Monitoring cluster Kubernetes, not a small task and needs the same approach non-trivial. To illustrate the kind of failure that can occur, this is an example of one of our AWS deployment.
One of our clusters showed a healthy status, with SkyDNS work and all the pods begin. However, after a few minutes, go to the state SkyDNS CrashLoopBackoff. Container applications rose but dysfunctional because they could not reach the database after the first restart. You can browse this link to know more about Kubernetes monitoring.
Turns cluster down but we could not get a clear understanding of what is happening by looking at events and pods status.
Once connected to the master node and view the log SkyDNS pod, they reveal problems with etcd. High latency on network-attached disk failure cause read and write so that etcd cannot write to the file system. Although it is configured correctly and it seems to work, it is not consistently available as Kubernetes Service.
We evaluated several options for monitoring in the context Kubernetes:
- Traditional monitoring agent
- Alternative approaches such as smoke testing custom specific applications
- Classic monitoring solution
- There is no shortage of traditional monitoring solutions.
It is a lean process, very small (single executable), and tested daemon running on thousands of machines – perfect for a small setup but is typically limited to a single system monitoring.
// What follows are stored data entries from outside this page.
theorem State.tear_kept {a1} {a2} {a3} {a4} {a5} (h : Kept r s) : Kept r (State.tear s a1 a2 a3 a4 a5) := by
  unfold State.tear
  split
  · rename_i y2 y3 y4 y5
    have h6 : Kept r y3 := .of1 y5 (State.takeEntry_kept h)
    exact State.writeTorn_kept (State.enterAll_kept h6)

theorem State.untear_kept {a1} {a2} {a3} {a4} (h : Kept r s) : Kept r (State.untear s a1 a2 a3 a4) := by
  unfold State.untear
  split
  · exact h
  · refine Kept.ite ?_ ?_
    · exact h
    · extract_lets x11 x12 x13 x14 x15 x16 x17
      have h18 : Kept r x13 := State.modCrew_kept h
      clear_value x13
      have h19 : Kept r x14 := by
        unfold x14
        refine Kept.foldl h18 fun t21 a22 h23 => ?_
        exact State.placeLoose_kept h23
      clear_value x14
      have h25 : Kept r x15 := State.enterAll_kept h19
      clear_value x15
      have h26 : Kept r x17 := State.modCrew_kept h25
      clear_value x17
      clear_value x11 x12 x16
      exact State.writeTorn_kept (State.enterAll_kept h26)

theorem State.deferError_kept {a1} {a2} {a3} {a4} {a5} (h : Kept r s) : Kept r (State.deferError s a1 a2 a3 a4 a5) := by
  unfold State.deferError
  split
  · rename_i y2 y3 y4 y5
    have h6 : Kept r y3 := .of1 y5 (State.takeEntry_kept h)
    exact State.raise_kept (Kept.upd h6 rfl)

theorem State.showStreams_kept (h : Kept r s) : Kept r (State.showStreams s) := by
  unfold State.showStreams
  exact State.wr_kept h

theorem State.endStreams_kept {a1} (h : Kept r s) : Kept r (State.endStreams s a1) := by
  unfold State.endStreams
  exact State.showStreams_kept (Kept.upd h rfl)

theorem State.beginStream_kept {a1} {a2} {a3} (h : Kept r s) : Kept r (State.beginStream s a1 a2 a3) := by
  unfold State.beginStream
  extract_lets x2
  have h3 : Kept r x2 := Kept.ite h (State.raiseOnce_kept (Kept.upd h rfl))
  clear_value x2
  split
  · rename_i y5 y6 y7 y8
    have h9 : Kept r y6 := .of1 y8 (Kept1.ite (State.handOver_kept h3) (Kept1.mk h3))
    extract_lets x11
    clear_value x11
    exact State.showStreams_kept (Kept.upd h9 rfl)

theorem State.afterGrain_kept {a1} {a2} {a3} {a4} (h : Kept r s) : Kept r (State.afterGrain s a1 a2 a3 a4) := by
  unfold State.afterGrain
  extract_lets x2 x3 x4 x5 x6
  clear_value x2 x3 x4 x5 x6
  exact Kept.upd h rfl

theorem State.loadStream_kept {a1} (h : Kept r s) : Kept1 r (State.loadStream s a1) := by
  unfold State.loadStream
  exact Kept1.ite (Kept1.mk (State.drawn_kept h)) (Kept1.mk (State.raise_kept (State.drawn_kept h)))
This is the biggest drawback.
One of the problems we found with the use of monitoring is a limited set of tests conducted and the lack of extensibility. Although it is configured, we have to extend its functionality by writing scripts or special purpose application is controlled through a weak interface.
More importantly, we found it very difficult to connect some examples of monitoring into a coherent, highly available, and resilient network with each agency collects its own share information and collaborate to keep this information up to date.